Kace’s Bardo Letter #5: Elliot Alderson

Elliot Alderson

This begins a series posts from a work in progress: The Forty-Nine, an upcoming novel in letters. Excerpts of each letter will be posted in sequence. To browse them in order from the beginning, jump to Letter #1. In the lower right of each post, you can then advance to the next.

Hello Friend…

Hello Friend…

So Elliot… what’s the slipperiest thing in the world?

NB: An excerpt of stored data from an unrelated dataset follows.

-- ==== Sys2Proof/Machine/Spill.lean ====
section
/-!
DEFINITION. The Barrow and the HBM stacks: pages, their transfers, faults of channels and stacks, scrub and diagnostic
access (R307 to R326, R340, R492).
-/
namespace Sys2Proof.Machine

-- Pages (R307, R308).

/-- The data channels of a page in order, and its parity channel. -/
def pageChannels (p : Page) : List Nat × Nat :=
  let l := (List.range 16).map fun k => (p.page + k) % 16
  match p.degraded with
  | none => (l.take 15, (p.page + 15) % 16)
  | some r => let k := l.filter (· != r); (k.take 14, k.getD 14 0)

/-- Bytes of records that a page holds (R309). -/
def pageRoom (deg : Option Nat) : Nat := if deg.isNone then 3808 else 3552

def cellKey (m ch page : Nat) : Nat := (m * 16 + ch) * 2 ^ 23 + page
/-- A page cell of 256 bytes; zero after a wipe. -/
def hbmCell (s : State) (m ch page : Nat) : List Byte := sliceZ (mapGet [] s.spill.hbm (cellKey m ch page)) 0 256
def putCell (s : State) (m ch page : Nat) (b : List Byte) : State :=
  let v := if b.all (· == 0) then [] else b
  { s with spill := { s.spill with hbm := mapPut [] s.spill.hbm (cellKey m ch page) v } }

def xorCells (l : List (List Byte)) : List Byte :=
  l.foldl (fun a b => (a.zip b).map fun x => x.1 ^^^ x.2) (List.replicate 256 0)

/-- Records that go into a page with `room` bytes: those that end in it, those left, and the bytes of the first left that
are already in pages (R309, R310). -/
def takeRecords : List Record → Nat → Nat → List Record × List Record × Nat
  | [], _, _ => ([], [], 0)
  | r :: rs, room, cut =>
    if !r.copy.pkt.whole then ([], r :: rs, cut)
    else if r.bytes - cut ≤ room then
      let t := takeRecords rs (room - (r.bytes - cut)) 0
      (r :: t.1, t.2.1, t.2.2)
    else ([], r :: rs, cut + room)

/-- Bytes of complete records that wait at the head of a staging. -/
def readyBytes : List Record → Nat
  | [] => 0
  | r :: rs => if r.copy.pkt.whole then r.bytes + readyBytes rs else 0

/-- The layout of the page that a queue fills (R320). -/
def openLayout (s : State) (x : SpillQ) : Option Nat := match x.openPage with | some p => p.2 | none => degradedCh s x.stack

/-- The next page of a queue as its staging would fill it, with the page data (Table SPL-1). -/
def formPage (s : State) (q : Nat) : Page × List Byte × List Record × Nat :=
  let x := getSpq s q
  let deg := openLayout s x
  let room := pageRoom deg
  let t := takeRecords x.staging room x.cut
  let used := min room (readyBytes x.staging - x.cut)
  let first := if x.cut = 0 then 0 else ((x.staging.head?.map fun r => r.bytes - x.cut).getD 0)
  let p : Page := { page := (x.openPage.map (·.1)).getD 0, seq := x.nextSeq, used := used, ends := t.1, runsOn := t.2.2 != 0,
                    degraded := deg, bad := [], selected := false }
  let head := bytesLE 2 q ++ [BitVec.ofNat 8 (match deg with | none => 0 | some r => 1 + 16 * r), 0]
    ++ bytesLE 4 x.nextSeq ++ bytesLE 4 (x.nextPage.getD 0xFFFFFFFF)
    ++ bytesLE 2 (if first < used then first else 0xFFFF) ++ bytesLE 2 used ++ List.replicate 16 0
  let stream := ((x.staging.takeWhile (·.copy.pkt.whole)).flatMap fun r => recordOctets r.copy).drop x.cut
  (p, head ++ sliceZ stream 0 room, t.2.1, t.2.2)

/-- PAGE_FLUSH_TIMER (R310): the page that holds records is written as it stands. -/
def execPageFlushTimer (queue : Nat) (s : State) : Host.Outcome State Fault Refusal :=
  let x := getSpq s queue
  .next (if x.spilling && decide (x.cut < readyBytes x.staging) then setSpq s queue { x with flush := true } else s)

You’ll say BAM! Aluminum Magnesium Boride, but if your coefficient of friction isn’t feeling all that scientific today, you might vote for super slippery options like a fish out of water or prison soap or truth, but of course the answer is slopes and I’m sliding fast down one right now. My status? Depressivo. Miguel’s death. Seems obvious, but as a newbie to the topic of grief, I’m discovering death really does suck. The other night, a dream-thought drifted into my skull: Perhaps you, Mister Elliot Anderson, I mean Mister Elliot Alderson, Neo the One, AKA Mr. Robot, AKA my BFF, could hack death. Doable? I mean, we always say that nothing is fully secure. In any system, there is always a door left open or a closed door that isn’t locked, or a locked door that can be picked. It just takes patience. Lots of it. Hacking death—I think it’s worth a shot and it beats curling up in corners for days, crying. How is it that you can cry? You’re so elusive, yet your interiority sneaks its way to the surface. You cry, sob even. I simply cannot. I wrote Joan about this, this painful inability to cry since my husband died, to ooze out one single tiny lachrymose droplet. I asked her to go to Iceland with me. Shockingly, she agreed saying it would do us both good, fresh air and moonscapes. She also suggested I spill my guts to you seeing that you’re my best friend, the best man at my wedding, best man in life, so you should be well-suited for intimacy, except that… both of us are… not. But I’ll give it a shot.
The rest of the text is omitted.